Audu Ogbe is be­ing spec­u­lated to take up Agri­cul­ture, for he has quite some rev­o­lu­tion­ary mas­tery of this field. He will be off to a cit­i­zenry shocked by the pol­icy som­er­sault on the ban­ning of the im­por­ta­tion of rice. It is sad that Nige­ria is caught at cross­roads. With the ban, the lo­cal farmer is pro­tected and en­cour­aged to pro­duce more, whereas with im­por­ta­tion, our com­mu­ni­ties de­prived of pur­chas­ing power lose both ways. One sees an ur­gent need to ad­dress the Agri­cul­tural po­ten­tial and who­ever be­comes Min­is­ter will find the large foot­print of former Min­is­ter of Agri­cul­ture Dr. Ak­in­wumi Adesina. Un­der him, and in the midst of a de­bil­i­tat­ing gov­er­nance mal­func­tion, Agri­cul­ture in Nige­ria made no­tice­able im­pact on the polity. There must be re­stric­tions on im­ports of agri­cul­tural items.

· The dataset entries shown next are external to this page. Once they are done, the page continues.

-- ==== Sys2Proof/Machine/MeasOps.lean ====
section
/-! DEFINITION. How measurements of a Hairline, a TDR engine and a DC unit end or are abandoned (R714, R725, R735, R736,
R741, R744), with the replies of the commands that wait for them (R877), and how rotation stops (R73, R765). -/

namespace Sys2Proof.Machine
open Reg

/-- A quotient whose rounding the spec leaves open: the floor, or the next integer where it is inexact. -/
def State.roundOpen (s : State) (num den : Nat) : Nat × State :=
  if den = 0 then s.fresh
  else if num % den = 0 then (num / den, s)
  else let f := s.fresh; (num / den + f.1 % 2, f.2)

/-- The integer square root, by bisection on its bits. -/
def isqrt (n : Nat) : Nat :=
  ((List.range 64).reverse).foldl (fun r b => if (r + 2 ^ b) * (r + 2 ^ b) ≤ n then r + 2 ^ b else r) 0

/-- A DONE bit of an octet's instruments is set, with MSI-X vector 32 + g when none was set before (R883). -/
def State.setDone (s : State) (g : Nat) (f : Fld) : State :=
  let before := s.flag (HL.STAT.DONE g) || s.flag (TDR.CTL.DONE g) || s.flag (DC.STAT.DONE g)
  let s := s.set f 1
  if before then s else s.signal (32 + g)

/-- A command in progress on an octet's instrument. -/
def State.octetJob (s : State) (ops : List Nat) (g : Nat) : Option Job :=
  s.findJob fun j => ops.contains j.packet.opcode && j.packet.arg 0 = g

/-! ### Hairline -/

/-- A Hairline command replies from the registers (R877). -/
def State.hlReply (s : State) (g : Nat) (calFail abandoned : Bool) : State :=
  let r (a : Nat) : Nat × Nat := (32, (s.rd a).toNat)
  match s.octetJob [0x301] g with
  | some j =>
    let st := if calFail then stFailedCal
      else if abandoned || s.flag (HL.STAT.NO_START g) || s.get (HL.SHOTS.SHORT g) ≠ 0 then stDoneReduced else stDone
    s.endJob j st ((64, s.get64 (HL.START_LO.reg g) (HL.START_HI.reg g)) :: ((List.range 16).map fun k => r (HL.STOP.reg g k)) ++
      [r (HL.STOPVALID.reg g), r (HL.SHOTS.reg g), r (HL.MEAN.reg g), r (HL.SPREAD.reg g), r (HL.MIN.reg g), r (HL.MAX.reg g)])
  | none =>
    match s.octetJob [0x302] g with
    | some j =>
      let st := if calFail then stFailedCal else if abandoned || s.flag (HL.STAT.OVERRANGE g) then stDoneReduced else stDone
      s.endJob j st [(64, s.get64 (HL.FSPAN_LO.reg g) (HL.FSPAN_HI.reg g)), r (HL.FCOUNT.reg g), r (HL.FHZ.reg g)]
    | none => s

/-- Did the interval of R148 meet the time since a measurement began? (R726) -/
def State.hlMetCoast (s : State) (g : Nat) : Bool :=
  s.clk.coasting || (s.hair g).coast || (decide ((s.hair g).began ≤ s.clk.freezeAt) && decide (0 < s.clk.freezeAt))

/-- A Hairline measurement ends with DONE. -/
def State.hlFinish (s : State) (g : Nat) (calFail : Bool) : State :=
  let s := if s.hlMetCoast g then s.set (HL.STAT.COAST g) 1 else s
  let s := (s.set (HL.STAT.BUSY g) 0).onHair g fun h => { h with phase := 0 }
  (s.setDone g (HL.STAT.DONE g)).hlReply g calFail false

/-- A Hairline measurement in progress or queued is abandoned (R724, R725). -/
def State.hlAbandon (s : State) (g : Nat) : State :=
  if (s.tdr g).lanes.isEmpty && (s.flag (HL.STAT.BUSY g) || s.flag (HL.STAT.QUEUED g)) then
    let s := ((s.set (HL.STAT.BUSY g) 0).set (HL.STAT.QUEUED g) 0).set (HL.STAT.ABANDONED g) 1
    (s.onHair g fun h => { h with phase := 0 }).hlReply g false true
  else s

/-! ### TDR -/

/-- The results of a TDR as a command reports them. -/
def State.tdrFields (s : State) (mask : Nat) : List (Nat × Nat) :=
  (bitsOf 64 mask).flatMap fun g => (List.range 8).map fun l => (32, (s.rd (TDR.RES.reg g l)).toNat)

/-- The TDR of an octet has ended: TDR_RUN replies after its last octet (R877). -/
def State.tdrReply (s : State) (g : Nat) : State :=
  match s.findJob fun j => j.packet.opcode = 0x303 && j.mask.testBit g with
  | none => s
  | some j =>
    let left := maskOf ((bitsOf 64 j.mask).filter (· ≠ g))
    if left ≠ 0 then s.updateJob j { j with mask := left }
    else
      let mask := j.packet.arg 0
      let good := (bitsOf 64 mask).all fun g => (bitsOf 8 (j.packet.arg 1)).all fun l => s.get (TDR.RES.SIG g l) = 1
      s.endJob j (if good then stDone else stDoneReduced) (s.tdrFields mask)

/-- The TDR engine gives its octet back. -/
def State.tdrRelease (s : State) (g : Nat) : State :=
  ((s.setTdr g {}).set (HL.STAT.BUSY g) 0).refreshOctet g

/-- A TDR is abandoned (R736): the lane under test shows ABANDONED. -/
def State.tdrAbandon (s : State) (g : Nat) : State :=
  match (s.tdr g).lanes with
  | [] => s
  | l :: _ =>
    let s := (s.wr (TDR.RES.reg g l) 0).set (TDR.RES.SIG g l) 8
    ((s.tdrRelease g).set (HL.STAT.ABANDONED g) 1).tdrReply g

/-! ### DC unit -/

/-- DC_MEASURE replies (R877). -/
def State.dcReply (s : State) (g : Nat) (abandoned : Bool) : State :=
  match s.octetJob [0x305] g with
  | some j =>
    let bad := abandoned || s.flag (DC.STAT.COMPLY g) || s.flag (DC.STAT.LOST g)
    s.endJob j (if bad then stDoneReduced else stDone)
      [(16, s.get (DC.RES.V g)), (16, s.get (DC.RES.I g)), (32, (s.rd (DC.STAT.reg g)).toNat)]
  | none => s

/-- A DC measurement is abandoned as its connection ends (R744). -/
def State.dcAbandon (s : State) (g : Nat) : State :=
  if s.flag (DC.STAT.BUSY g) then ((s.set (DC.STAT.BUSY g) 0).set (DC.STAT.ABANDONED g) 1).dcReply g true else s

/-- The DC path is open: the ball takes its state (R739), and commands that waited for the connection reply. -/
def State.dcOpened (s : State) (g : Nat) : State :=
  let ball := (s.dcUnit g).ball
  let s := ((s.set (STEER.STAT.DC_BALL g) 0xF).set (DC.STAT.CONNECTED g) 0).set (DC.CTL.CONNECT g) 0
  let s := (s.onDc g fun d => { d with link := 0 }).refreshBall g ball
  let s := match s.octetJob [0x304] g with | some j => s.endJob j stBusy [] | none => s
  match s.octetJob [0x306] g with | some j => s.endJob j stDone [] | none => s

/-- The connection ends at once: SAFE, over-voltage, and the modes of R741; a request that waits is dropped. -/
def State.dcBreak (s : State) (g : Nat) : State :=
  let s := if (s.dcUnit g).queued.isSome then (s.onDc g fun d => { d with queued := none }).set (DC.STAT.QUEUED g) 0 else s
  if (s.dcUnit g).link = 0 then s
  else ((s.set (DC.CTL.MODE g) 0).dcAbandon g).dcOpened g

/-! ### Rotation -/

/-- The states of rotation (R765, R807). -/
def roIdle : Nat := 0
def roSpareCal : Nat := 1
def roMirror : Nat := 2
def roMatch : Nat := 3
def roSeamOut : Nat := 4
def roCal : Nat := 5
def roMatchBack : Nat := 6
def roSeamBack : Nat := 7
def roWait : Nat := 8

def State.rotState (s : State) (g : Nat) : Nat := s.get (ROT.STAT.STATE g)

/-- May rotation run? (R763) -/
def State.rotMay (s : State) (g : Nat) : Bool :=
  let k := g / 8
  (s.modeOf k = mSetup || s.modeOf k = mRun) && s.flag (ROT.CTL.EN g) && !s.flag (ROT.CTL.PAUSE g) && (s.dcUnit g).link = 0
    && !s.inSafe k && !s.flag (ROT.STAT.DEGRADED g) && !(s.rot g).halted

/-- Must a rotation in progress stop? (R763) A cleared EN acts at the next cycle (R806). -/
def State.rotMust (s : State) (g : Nat) : Bool :=
  let k := g / 8
  !((s.modeOf k = mSetup || s.modeOf k = mRun) && !s.flag (ROT.CTL.PAUSE g) && (s.dcUnit g).link = 0
    && !s.inSafe k && !s.flag (ROT.STAT.DEGRADED g) && !(s.rot g).halted)

/-- Is rotation running anywhere in a sector? -/
def State.rotating (s : State) (k : Nat) : Bool := (octetsOf k).any fun g => s.rotState g ≠ roIdle

/-- The state of an octet's rotation, with the time in which rotation has run in its sector (R803). -/
def State.setRotState (s : State) (g st : Nat) : State :=
  let k := g / 8
  let was := s.rotating k
  let s := s.set (ROT.STAT.STATE g) st
  if was = s.rotating k then s
  else s.onSecCal k fun c => if was then { c with ran := c.ran + (s.quill.qsec - c.ranAt) } else { c with ranAt := s.quill.qsec }

/-- The rotation of an octet enters a state with a lane. -/
def State.rotTo (s : State) (g st lane : Nat) : State :=
  ((s.setRotState g st).set (ROT.STAT.LANE g) lane).onRot g fun r => { r with at_ := s.tick, tries := 0 }

/-- The causes of R766 that the model names. -/
def rcDrift : Nat := 0x3
def rcDacFault : Nat := 0x4
def rcMatch : Nat := 0x5
def rcCheck : Nat := 0x6
def rcRefload : Nat := 0x7
def rcAbandoned : Nat := 0xD
def rcLogFull : Nat := 0xE

/-- The cause of the last failed run of a core (R808). -/
def State.setCause (s : State) (g c cause : Nat) : State :=
  if c = 8 then s.set (ROT.CAUSE_LS.CAUSE g) cause else s.set ⟨ROT.CAUSE.reg g, 4 * c, 4⟩ cause

/-- The core under run: in rotation the spare, or the core of the lane visited (R765); in CALIBRATE that of the procedure. -/
def State.underRun (s : State) (g : Nat) : Option Nat :=
  if s.rotState g = roSpareCal then some 8 else if s.rotState g = roCal then (s.rot g).visit else s.procCore g

/-- Rotation goes to IDLE (R73, R765): a provisional result is withdrawn, and a visit ends unless the spare serves its
ball. -/
def State.rotIdle (s : State) (g : Nat) : State :=
  if s.rotState g = roIdle then s
  else
    let keep := match (s.rot g).visit with | some l => s.spareServes g l | none => false
    let s := s.rotTo g roIdle 0xF
    let s := s.onRot g fun r => { r with visit := if keep then r.visit else none, faulted := false }
    s.each (List.range 9) fun s c => if (s.core g c).prov.isSome then s.onCore g c fun x => { x with prov := none } else s

/-- Rotation stops, and a run in progress is abandoned (R765, R766). -/
def State.rotStop (s : State) (g : Nat) : State :=
  if s.rotState g = roIdle then s
  else (match s.underRun g with | some c => s.setCause g c rcAbandoned | none => s).rotIdle g

/-- Rotation stops where it may no longer run. -/
def State.rotJudge (s : State) (g : Nat) : State := if s.rotMust g then s.rotStop g else s

end Sys2Proof.Machine
end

The two tiers of Gov­ern­ment, Fed­eral and State ought to work in har­mony to pro­mote agri­cul­ture. There were spe­cific mod­ules that Dr. Adesina put in place that ought to be en­hanced and sus­tained. The mod­ules mea­sur­ably re­duced the na­tion’s food im­port bill at a point from 2.3 tril­lion to 1.8 tril­lion, sav­ing the coun­try 906 bil­lion. That is why many con­sider the pol­icy som­er­sault on rice im­por­ta­tion more as a vic­tory for the mer­chants against the peo­ple. The rea­sons ad­vanced by Gov­ern­ment are con­sid­ered as flimsy and the re­ver­sal un­sus­tain­able. It was laugh­able that same time as the pol­icy ban­ning rice im­por­ta­tion was be­ing re­versed, Pres­i­dent Buhari was an­nounc­ing at a fo­rum that his ad­min­is­tra­tion was re­solved to make Nige­ria self-suf­fi­cient in food pro­duc­tion with the ca­pa­bil­ity to ex­port 10 mil­lion tons of grains and pro­cessed food by 2019. Cer­tainly not by un­ban­ning the im­por­ta­tion or dump­ing of for­eign rice into Nige­ria.

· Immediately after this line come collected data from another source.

/-- The next boundary of an octet, and the change that the vector now beginning ends with (R417, R429, R430). -/
def State.nextBoundary (s : State) (g begun b : Nat) : State :=
  let o := s.oct g
  match o.changes.find? (·.1 = begun) with
  | some (_, e) =>
    let target := b + s.period g o.entry
    let m := s.boundaryNo g e target
    let next := s.boundaryAt g e m
    s.onOct g fun o => { o with entry := e, m := m, next := next, changes := o.changes.filter (·.1 ≠ begun)
                                effect := some (e, dotOf next - dotOf target) }
  | none => s.onOct g fun o => { o with m := o.m + 1, next := s.boundaryAt g o.entry (o.m + 1) }

/-- A boundary of an octet: one vector crosses the ink line, unless the octet inks no more; the vector that crossed 12
boundaries ago begins at the balls, and the one before it ends. -/
def State.octetStep (s : State) (g : Nat) (line : Option Taken) : State :=
  let s := s.applyBatches g
  let o := s.oct g
  let b := o.next
  let n := o.count
  let s := s.onOct g fun o => { o with count := n + 1 }
  let s := match line with
    | some t =>
      let s := s.formVector g { t with n := n }
      if o.wait.isEmpty then s else s.onOct g fun o => { o with batches := o.batches ++ [(n, o.wait)], wait := [] }
    | none => s
  let s := if 13 ≤ n then s.endVector g (n - 13) b else s
  let s := if 12 ≤ n then s.beginVector g (n - 12) b else s
  let last := !(s.oct g).vectors.any fun t => decide (n - 12 ≤ t.n)
  if (s.oct g).isOver && last then
    let s := s.discardTail g
    let s := s.levelEnd g
    let s := s.onOct g fun o => { o with running := false, vectors := [], changes := [], effect := none }
    ((s.set (PER.STAT.RUNNING g) 0).set (PER.STAT.CHANGE_PEND g) 0).set (PER.STAT.NEXT_PT g) (s.get (PER.STAT.CUR_PT g)) |>.feBoundary g
  else
    let s := if 12 ≤ n then s.nextBoundary g (n - 12) b
      else s.onOct g fun o => { o with m := o.m + 1, next := s.boundaryAt g o.entry (o.m + 1) }
    (s.settle g (n - 12) (dotOf (s.oct g).next)).feBoundary g

end Sys2Proof.Machine
end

The pro­posed Agri­cul­tural Equip­ment Hir­ing En­ter­prises (AEHEs) which is a pri­vate sec­tor-led mech­a­niza­tion pro­gramme ex­pected to in­ject a to­tal of 6,000 units of trac­tors and im­ple­ments, 15,000 power tillers, 20,000 plant­ing and post-har­vest equip­ment to mech­a­nize an es­ti­mated 4 mil­lion hectares of land na­tion­wide, will amount to noth­ing with­out a ca­pac­ity for equip­ment use and main­te­nance. From the on set, a work bull com­po­nent should of­fer farm­ers oxen, ploughs and carts, a fea­ture they are tra­di­tion­ally ac­cus­tomed to and can be com­mit­ted to serve all year round. This will boost pro­duc­tion at costs to the lo­cal peas­ant farmer, that will com­pete with those of mech­a­nized farm­ing na­tions.

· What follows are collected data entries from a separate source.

-- ==== Sys2Proof/Machine/Modes.lean ====
section
/-! DEFINITION. The commands of sector modes and SAFE (R56 to R76), and the resets of domains (R970 to R974). -/

namespace Sys2Proof.Machine
open Reg

/-- MODE_REQ (R60 to R64, R76). -/
def execModeReq (k : Sector) (req : BitVec 3) (s : State) : Host.Outcome State Fault Refusal :=
  if s.mainOn then .next (s.modeRequest k req.toNat) else .next s

/-- May the transition in progress of a sector end? Not while the device wakes for it (R76), nor before its domain's reset has
been accepted (R972) and its banks tested (R928). A stop of RUN ends with the run. -/
def State.mayArrive (s : State) (k : Nat) : Bool :=
  let off := decide (s.modeOf k = mOff) || decide (s.get (SMODE.CTL.MODE_TGT k) = mOff)
  s.mainOn && s.flag (SMODE.CTL.BUSY k) && s.modeOf k ≠ mRun && !s.inDoze && s.quill.entering ≠ some 2
    && (!off || s.flag (ERR.RESET.BUSY (domSector k))) && (s.bistOf k).banks = 0

/-- MODE_TRANSITION_DONE (R62, R64, R72, R911). -/
def execModeTransitionDone (k : Sector) (s : State) : Host.Outcome State Fault Refusal :=
  if s.mayArrive k then
    let s := if s.get (SMODE.CTL.MODE_TGT k) = mOff then s.resetStoreMoves k else s
    .next ((s.arrive k).modeEnds k)
  else .next s

/-- SAFE_ENTER (R56, R64, R66, R70). -/
def execSafeEnter (k : Sector) (s : State) : Host.Outcome State Fault Refusal := .next (s.sectorSafe k 4)

/-- The mode after SAFE (R67). -/
def State.modeAfterSafe (s : State) (k : Nat) : State :=
  let m := s.modeOf k
  if m = mRun then s.setMode k mSetup
  else if m = mMeasure then s.leaveMeasure k
  else if m = mCalibrate then s.leaveCalibrate k
  else s

/-- A write of SAFE_EXIT (R67, R68, R72): refused while a cause is present. -/
def State.safeExit (s : State) (k : Nat) : State :=
  if !s.flag (SMODE.CTL.SAFE k) then s
  else if !(s.safeCauses k).isEmpty || s.scanHolds then (s.set (SMODE.CTL.REFUSED k) 1).set (SMODE.CTL.REFUSE_CAUSE k) mcInSafe
  else
    let s := ((s.set (SMODE.CTL.SAFE k) 0).set (SMODE.CTL.SAFE_CAUSE k) 0).modeAfterSafe k
    ((s.unparkDacs k).each (octetsOf k) State.rotJudge).refreshBalls k

/-- SAFE_EXIT (R67, R68). -/
def execSafeExit (k : Sector) (s : State) : Host.Outcome State Fault Refusal :=
  if s.mainOn then .next (s.safeExit k) else .next s

/-- A host write of `SMODE[s].CTL` (R58, R60 to R68): with SAFE_ENTER, SAFE_EXIT or the clear of REFUSED it asks for no
mode. -/
def State.smodeWrite (s : State) (k v : Nat) : State :=
  let s := if v.testBit 19 then s.set (SMODE.CTL.REFUSED k) 0 else s
  if v.testBit 15 then s.sectorSafe k 4
  else if v.testBit 16 then s.safeExit k
  else if v.testBit 19 then s
  else s.modeRequest k (v % 8)

/-! ### Resets of domains -/

/-- The registers of a block of a sector or of an octet return to reset. -/
def State.resetPlace (s : State) (p : Place) : State := s.resetRegs fun a => decide ((whereIs a).1 = p)

/-- The registers of a measurement unit of an octet return to reset; they lie at its octet block (R856). -/
def State.resetUnit (s : State) (g lo hi : Nat) : State :=
  s.resetRegs fun a => decide ((whereIs a).1 = .octet g) && decide (lo ≤ (whereIs a).2 ∧ (whereIs a).2 ≤ hi)

/-- A command of an opcode list that acts on an octet completes with TARGET_RESET (R52, R974). -/
def State.resetOctetJobs (s : State) (ops : List Nat) (g : Nat) : State :=
  s.resetJobs fun j => ops.contains j.packet.opcode && (if j.packet.opcode = 0x303 then (j.packet.arg 0).testBit g else decide (j.packet.arg 0 = g))

/-- What the reset of a domain does to its block (R851, R910, R924, R974). -/
def State.resetBlock (s : State) (d : DomainKind) (i : Nat) : State :=
  match d with
  | .marginalia =>
    let s := State.resetPlace { s with margs := s.margs.erase i } (.marginalia i)
    s.banksToLectern i owMarginalia
  | .blotter =>
    let s := State.resetPlace { s with blots := s.blots.erase i } (.blotter i)
    s.banksToLectern i owBlotter
  | .channel => s.resetChannelBlock i true
  | .hairline =>
    let s := s.resetOctetJobs [0x301, 0x302, 0x303] i
    let s := State.resetUnit { s with hairs := s.hairs.erase i, tdrs := s.tdrs.erase i } i 0x1000 0x112F
    s.refreshOctet i
  | .dcUnit =>
    let s := s.resetOctetJobs [0x304, 0x305, 0x306] i
    let s := (State.resetUnit { s with dcs := s.dcs.erase i } i 0x2000 0x201B).set (STEER.STAT.DC_BALL i) 0xF
    s.refreshOctet i
  | .storeControl =>
    let busy (c : Nat) : Bool := s.usesStore c i && (s.chan c).moving && (s.chan c).dstHeld && (s.chan c).srcHeld
    s.each ((List.range 32).filter busy) fun s c => s.resetChannel c true
  | .copyist => s.each (List.range 32) fun s c => s.resetChannelBlock c true
  | .sector => s
  | .lectern | .hostLink | .controller => s

/-- RESET_ANNOUNCE (R971, R972): Errata accepts an announced reset, and the reset begins; a sector on its way from OFF tests its
banks (R928). -/
def execResetAnnounce (d : BitVec 8) (s : State) : Host.Outcome State Fault Refusal :=
  if s.mainOn && s.err.announced.contains d.toNat then
    let s := s.acceptReset d.toNat
    match domainOf d.toNat with
    | some (.sector, k) =>
      .next (if s.flag (SMODE.CTL.BUSY k) && s.get (SMODE.CTL.MODE_TGT k) = mStandby then
        s.startBist k 0xFFFF ((List.range 16).map fun b => (b, bankOwnerReset b)) false else s)
    | some (kind, i) => .next (s.resetBlock kind i)
    | none => .next s
  else .next s

/-- The generation that BLOCK_RESET reports (R874): of the channel for a Copyist channel (R914), of the domain otherwise. -/
def State.domainGen (s : State) (d : Nat) : Nat :=
  if 0x20 ≤ d && d < 0x40 then s.get (CH.STAT.GEN (d - 0x20)) else s.get (ERR.RESET.GEN d)

/-- RESET_DOMAIN_END (R972): a block's reset has ended; BLOCK_RESET replies. A sector's reset ends with its transition. -/
def execResetDomainEnd (d : BitVec 8) (s : State) : Host.Outcome State Fault Refusal :=
  if s.mainOn && s.flag (ERR.RESET.BUSY d.toNat) && !(0xD0 ≤ d.toNat && d.toNat < 0xD8) then
    let s := s.endReset d.toNat
    match s.findJob fun j => decide (j.packet.opcode = 0x005 ∧ j.aux = d.toNat) with
    | some j => .next (s.endJob j stDone [(8, s.domainGen d.toNat)])
    | none => .next s
  else .next s

end Sys2Proof.Machine
end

Once Min­is­ters are in place, the sce­nario be­comes that of “ready, set, go”. Gov­er­nors must ad­dress com­mod­ity pro­duc­tion if need be, with mod­i­fied com­mod­ity boards that guar­an­tee to buy up the farm­ers’ pro­duce and save them from the drudgery of stor­age and mar­ket­ing. Es­sen­tially the chal­lenge is to shield the farmer from the dis­place­ment brought about by low priced im­ported com­modi­ties.